Goal of the exercise
Copy all the records exactly; the complete set is the expected result.

▼▼▼

-- ==== Sys2Proof/Laws/State.lean ====
section
/-! SUPPORT. Each named update of the state, field by field: what it writes and that it writes nothing else. All true by rfl. -/

namespace Sys2Proof.Machine

@[simp] theorem State.setCluster_part (s : State) (n : Nat) (c : Cluster) : (s.setCluster n c).part = s.part := rfl
@[simp] theorem State.setCluster_clk (s : State) (n : Nat) (c : Cluster) : (s.setCluster n c).clk = s.clk := rfl
@[simp] theorem State.setCluster_boot (s : State) (n : Nat) (c : Cluster) : (s.setCluster n c).boot = s.boot := rfl
@[simp] theorem State.setCluster_cfg (s : State) (n : Nat) (c : Cluster) : (s.setCluster n c).cfg = s.cfg := rfl
@[simp] theorem State.setCluster_glob (s : State) (n : Nat) (c : Cluster) : (s.setCluster n c).glob = s.glob := rfl
@[simp] theorem State.setCluster_hw (s : State) (n : Nat) (c : Cluster) : (s.setCluster n c).hw = s.hw := rfl
@[simp] theorem State.setCluster_weir (s : State) (n : Nat) (c : Cluster) : (s.setCluster n c).weir = s.weir := rfl
@[simp] theorem State.setCluster_pools (s : State) (n : Nat) (c : Cluster) : (s.setCluster n c).pools = s.pools := rfl
@[simp] theorem State.setCluster_sig (s : State) (n : Nat) (c : Cluster) : (s.setCluster n c).sig = s.sig := rfl
@[simp] theorem State.setCluster_pt (s : State) (n : Nat) (c : Cluster) : (s.setCluster n c).pt = s.pt := rfl
@[simp] theorem State.setCluster_tr (s : State) (n : Nat) (c : Cluster) : (s.setCluster n c).tr = s.tr := rfl
@[simp] theorem State.setCluster_ports (s : State) (n : Nat) (c : Cluster) : (s.setCluster n c).ports = s.ports := rfl
@[simp] theorem State.setCluster_fab (s : State) (n : Nat) (c : Cluster) : (s.setCluster n c).fab = s.fab := rfl
@[simp] theorem State.setCluster_peer (s : State) (n : Nat) (c : Cluster) : (s.setCluster n c).peer = s.peer := rfl
@[simp] theorem State.setCluster_clusters (s : State) (n : Nat) (c : Cluster) : (s.setCluster n c).clusters = Tab.set Cluster.reset s.clusters n c := rfl
@[simp] theorem State.setCluster_pairs (s : State) (n : Nat) (c : Cluster) : (s.setCluster n c).pairs = s.pairs := rfl
@[simp] theorem State.setCluster_ras (s : State) (n : Nat) (c : Cluster) : (s.setCluster n c).ras = s.ras := rfl
@[simp] theorem State.setCluster_recorder (s : State) (n : Nat) (c : Cluster) : (s.setCluster n c).recorder = s.recorder := rfl
@[simp] theorem State.setCluster_trc (s : State) (n : Nat) (c : Cluster) : (s.setCluster n c).trc = s.trc := rfl
@[simp] theorem State.setCluster_link (s : State) (n : Nat) (c : Cluster) : (s.setCluster n c).link = s.link := rfl
@[simp] theorem State.setCluster_smu (s : State) (n : Nat) (c : Cluster) : (s.setCluster n c).smu = s.smu := rfl
@[simp] theorem State.setCluster_tap (s : State) (n : Nat) (c : Cluster) : (s.setCluster n c).tap = s.tap := rfl
@[simp] theorem State.setCluster_mem (s : State) (n : Nat) (c : Cluster) : (s.setCluster n c).mem = s.mem := rfl
@[simp] theorem State.setCluster_out (s : State) (n : Nat) (c : Cluster) : (s.setCluster n c).out = s.out := rfl
@[simp] theorem State.setCluster_freeCtr (s : State) (n : Nat) (c : Cluster) : (s.setCluster n c).freeCtr = s.freeCtr := rfl
@[simp] theorem State.setCluster_pending (s : State) (n : Nat) (c : Cluster) : (s.setCluster n c).pending = s.pending := rfl

@[simp] theorem State.setPair_part (s : State) (n : Nat) (c : Pair) : (s.setPair n c).part = s.part := rfl
@[simp] theorem State.setPair_clk (s : State) (n : Nat) (c : Pair) : (s.setPair n c).clk = s.clk := rfl
@[simp] theorem State.setPair_boot (s : State) (n : Nat) (c : Pair) : (s.setPair n c).boot = s.boot := rfl
@[simp] theorem State.setPair_cfg (s : State) (n : Nat) (c : Pair) : (s.setPair n c).cfg = s.cfg := rfl
@[simp] theorem State.setPair_glob (s : State) (n : Nat) (c : Pair) : (s.setPair n c).glob = s.glob := rfl
@[simp] theorem State.setPair_hw (s : State) (n : Nat) (c : Pair) : (s.setPair n c).hw = s.hw := rfl
@[simp] theorem State.setPair_weir (s : State) (n : Nat) (c : Pair) : (s.setPair n c).weir = s.weir := rfl
@[simp] theorem State.setPair_pools (s : State) (n : Nat) (c : Pair) : (s.setPair n c).pools = s.pools := rfl
@[simp] theorem State.setPair_sig (s : State) (n : Nat) (c : Pair) : (s.setPair n c).sig = s.sig := rfl
@[simp] theorem State.setPair_pt (s : State) (n : Nat) (c : Pair) : (s.setPair n c).pt = s.pt := rfl
@[simp] theorem State.setPair_tr (s : State) (n : Nat) (c : Pair) : (s.setPair n c).tr = s.tr := rfl
@[simp] theorem State.setPair_ports (s : State) (n : Nat) (c : Pair) : (s.setPair n c).ports = s.ports := rfl
@[simp] theorem State.setPair_fab (s : State) (n : Nat) (c : Pair) : (s.setPair n c).fab = s.fab := rfl
@[simp] theorem State.setPair_peer (s : State) (n : Nat) (c : Pair) : (s.setPair n c).peer = s.peer := rfl
@[simp] theorem State.setPair_clusters (s : State) (n : Nat) (c : Pair) : (s.setPair n c).clusters = s.clusters := rfl
@[simp] theorem State.setPair_pairs (s : State) (n : Nat) (c : Pair) : (s.setPair n c).pairs = Tab.set Pair.reset s.pairs n c := rfl
@[simp] theorem State.setPair_ras (s : State) (n : Nat) (c : Pair) : (s.setPair n c).ras = s.ras := rfl
@[simp] theorem State.setPair_recorder (s : State) (n : Nat) (c : Pair) : (s.setPair n c).recorder = s.recorder := rfl
@[simp] theorem State.setPair_trc (s : State) (n : Nat) (c : Pair) : (s.setPair n c).trc = s.trc := rfl
@[simp] theorem State.setPair_link (s : State) (n : Nat) (c : Pair) : (s.setPair n c).link = s.link := rfl
@[simp] theorem State.setPair_smu (s : State) (n : Nat) (c : Pair) : (s.setPair n c).smu = s.smu := rfl
@[simp] theorem State.setPair_tap (s : State) (n : Nat) (c : Pair) : (s.setPair n c).tap = s.tap := rfl
@[simp] theorem State.setPair_mem (s : State) (n : Nat) (c : Pair) : (s.setPair n c).mem = s.mem := rfl
@[simp] theorem State.setPair_out (s : State) (n : Nat) (c : Pair) : (s.setPair n c).out = s.out := rfl
@[simp] theorem State.setPair_freeCtr (s : State) (n : Nat) (c : Pair) : (s.setPair n c).freeCtr = s.freeCtr := rfl
@[simp] theorem State.setPair_pending (s : State) (n : Nat) (c : Pair) : (s.setPair n c).pending = s.pending := rfl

▲▲▲

Output of the task
-- ==== Sys2Proof/Laws/State.lean ====
section
/-! SUPPORT. Each named update of the state, field by field: what it writes and that it writes nothing else. All true by rfl. -/

namespace Sys2Proof.Machine

@[simp] theorem State.setCluster_part (s : State) (n : Nat) (c : Cluster) : (s.setCluster n c).part = s.part := rfl
@[simp] theorem State.setCluster_clk (s : State) (n : Nat) (c : Cluster) : (s.setCluster n c).clk = s.clk := rfl
@[simp] theorem State.setCluster_boot (s : State) (n : Nat) (c : Cluster) : (s.setCluster n c).boot = s.boot := rfl
@[simp] theorem State.setCluster_cfg (s : State) (n : Nat) (c : Cluster) : (s.setCluster n c).cfg = s.cfg := rfl
@[simp] theorem State.setCluster_glob (s : State) (n : Nat) (c : Cluster) : (s.setCluster n c).glob = s.glob := rfl
@[simp] theorem State.setCluster_hw (s : State) (n : Nat) (c : Cluster) : (s.setCluster n c).hw = s.hw := rfl
@[simp] theorem State.setCluster_weir (s : State) (n : Nat) (c : Cluster) : (s.setCluster n c).weir = s.weir := rfl
@[simp] theorem State.setCluster_pools (s : State) (n : Nat) (c : Cluster) : (s.setCluster n c).pools = s.pools := rfl
@[simp] theorem State.setCluster_sig (s : State) (n : Nat) (c : Cluster) : (s.setCluster n c).sig = s.sig := rfl
@[simp] theorem State.setCluster_pt (s : State) (n : Nat) (c : Cluster) : (s.setCluster n c).pt = s.pt := rfl
@[simp] theorem State.setCluster_tr (s : State) (n : Nat) (c : Cluster) : (s.setCluster n c).tr = s.tr := rfl
@[simp] theorem State.setCluster_ports (s : State) (n : Nat) (c : Cluster) : (s.setCluster n c).ports = s.ports := rfl
@[simp] theorem State.setCluster_fab (s : State) (n : Nat) (c : Cluster) : (s.setCluster n c).fab = s.fab := rfl
@[simp] theorem State.setCluster_peer (s : State) (n : Nat) (c : Cluster) : (s.setCluster n c).peer = s.peer := rfl
@[simp] theorem State.setCluster_clusters (s : State) (n : Nat) (c : Cluster) : (s.setCluster n c).clusters = Tab.set Cluster.reset s.clusters n c := rfl
@[simp] theorem State.setCluster_pairs (s : State) (n : Nat) (c : Cluster) : (s.setCluster n c).pairs = s.pairs := rfl
@[simp] theorem State.setCluster_ras (s : State) (n : Nat) (c : Cluster) : (s.setCluster n c).ras = s.ras := rfl
@[simp] theorem State.setCluster_recorder (s : State) (n : Nat) (c : Cluster) : (s.setCluster n c).recorder = s.recorder := rfl
@[simp] theorem State.setCluster_trc (s : State) (n : Nat) (c : Cluster) : (s.setCluster n c).trc = s.trc := rfl
@[simp] theorem State.setCluster_link (s : State) (n : Nat) (c : Cluster) : (s.setCluster n c).link = s.link := rfl
@[simp] theorem State.setCluster_smu (s : State) (n : Nat) (c : Cluster) : (s.setCluster n c).smu = s.smu := rfl
@[simp] theorem State.setCluster_tap (s : State) (n : Nat) (c : Cluster) : (s.setCluster n c).tap = s.tap := rfl
@[simp] theorem State.setCluster_mem (s : State) (n : Nat) (c : Cluster) : (s.setCluster n c).mem = s.mem := rfl
@[simp] theorem State.setCluster_out (s : State) (n : Nat) (c : Cluster) : (s.setCluster n c).out = s.out := rfl
@[simp] theorem State.setCluster_freeCtr (s : State) (n : Nat) (c : Cluster) : (s.setCluster n c).freeCtr = s.freeCtr := rfl
@[simp] theorem State.setCluster_pending (s : State) (n : Nat) (c : Cluster) : (s.setCluster n c).pending = s.pending := rfl

@[simp] theorem State.setPair_part (s : State) (n : Nat) (c : Pair) : (s.setPair n c).part = s.part := rfl
@[simp] theorem State.setPair_clk (s : State) (n : Nat) (c : Pair) : (s.setPair n c).clk = s.clk := rfl
@[simp] theorem State.setPair_boot (s : State) (n : Nat) (c : Pair) : (s.setPair n c).boot = s.boot := rfl
@[simp] theorem State.setPair_cfg (s : State) (n : Nat) (c : Pair) : (s.setPair n c).cfg = s.cfg := rfl
@[simp] theorem State.setPair_glob (s : State) (n : Nat) (c : Pair) : (s.setPair n c).glob = s.glob := rfl
@[simp] theorem State.setPair_hw (s : State) (n : Nat) (c : Pair) : (s.setPair n c).hw = s.hw := rfl
@[simp] theorem State.setPair_weir (s : State) (n : Nat) (c : Pair) : (s.setPair n c).weir = s.weir := rfl
@[simp] theorem State.setPair_pools (s : State) (n : Nat) (c : Pair) : (s.setPair n c).pools = s.pools := rfl
@[simp] theorem State.setPair_sig (s : State) (n : Nat) (c : Pair) : (s.setPair n c).sig = s.sig := rfl
@[simp] theorem State.setPair_pt (s : State) (n : Nat) (c : Pair) : (s.setPair n c).pt = s.pt := rfl
@[simp] theorem State.setPair_tr (s : State) (n : Nat) (c : Pair) : (s.setPair n c).tr = s.tr := rfl
@[simp] theorem State.setPair_ports (s : State) (n : Nat) (c : Pair) : (s.setPair n c).ports = s.ports := rfl
@[simp] theorem State.setPair_fab (s : State) (n : Nat) (c : Pair) : (s.setPair n c).fab = s.fab := rfl
@[simp] theorem State.setPair_peer (s : State) (n : Nat) (c : Pair) : (s.setPair n c).peer = s.peer := rfl
@[simp] theorem State.setPair_clusters (s : State) (n : Nat) (c : Pair) : (s.setPair n c).clusters = s.clusters := rfl
@[simp] theorem State.setPair_pairs (s : State) (n : Nat) (c : Pair) : (s.setPair n c).pairs = Tab.set Pair.reset s.pairs n c := rfl
@[simp] theorem State.setPair_ras (s : State) (n : Nat) (c : Pair) : (s.setPair n c).ras = s.ras := rfl
@[simp] theorem State.setPair_recorder (s : State) (n : Nat) (c : Pair) : (s.setPair n c).recorder = s.recorder := rfl
@[simp] theorem State.setPair_trc (s : State) (n : Nat) (c : Pair) : (s.setPair n c).trc = s.trc := rfl
@[simp] theorem State.setPair_link (s : State) (n : Nat) (c : Pair) : (s.setPair n c).link = s.link := rfl
@[simp] theorem State.setPair_smu (s : State) (n : Nat) (c : Pair) : (s.setPair n c).smu = s.smu := rfl
@[simp] theorem State.setPair_tap (s : State) (n : Nat) (c : Pair) : (s.setPair n c).tap = s.tap := rfl
@[simp] theorem State.setPair_mem (s : State) (n : Nat) (c : Pair) : (s.setPair n c).mem = s.mem := rfl
@[simp] theorem State.setPair_out (s : State) (n : Nat) (c : Pair) : (s.setPair n c).out = s.out := rfl
@[simp] theorem State.setPair_freeCtr (s : State) (n : Nat) (c : Pair) : (s.setPair n c).freeCtr = s.freeCtr := rfl
@[simp] theorem State.setPair_pending (s : State) (n : Nat) (c : Pair) : (s.setPair n c).pending = s.pending := rfl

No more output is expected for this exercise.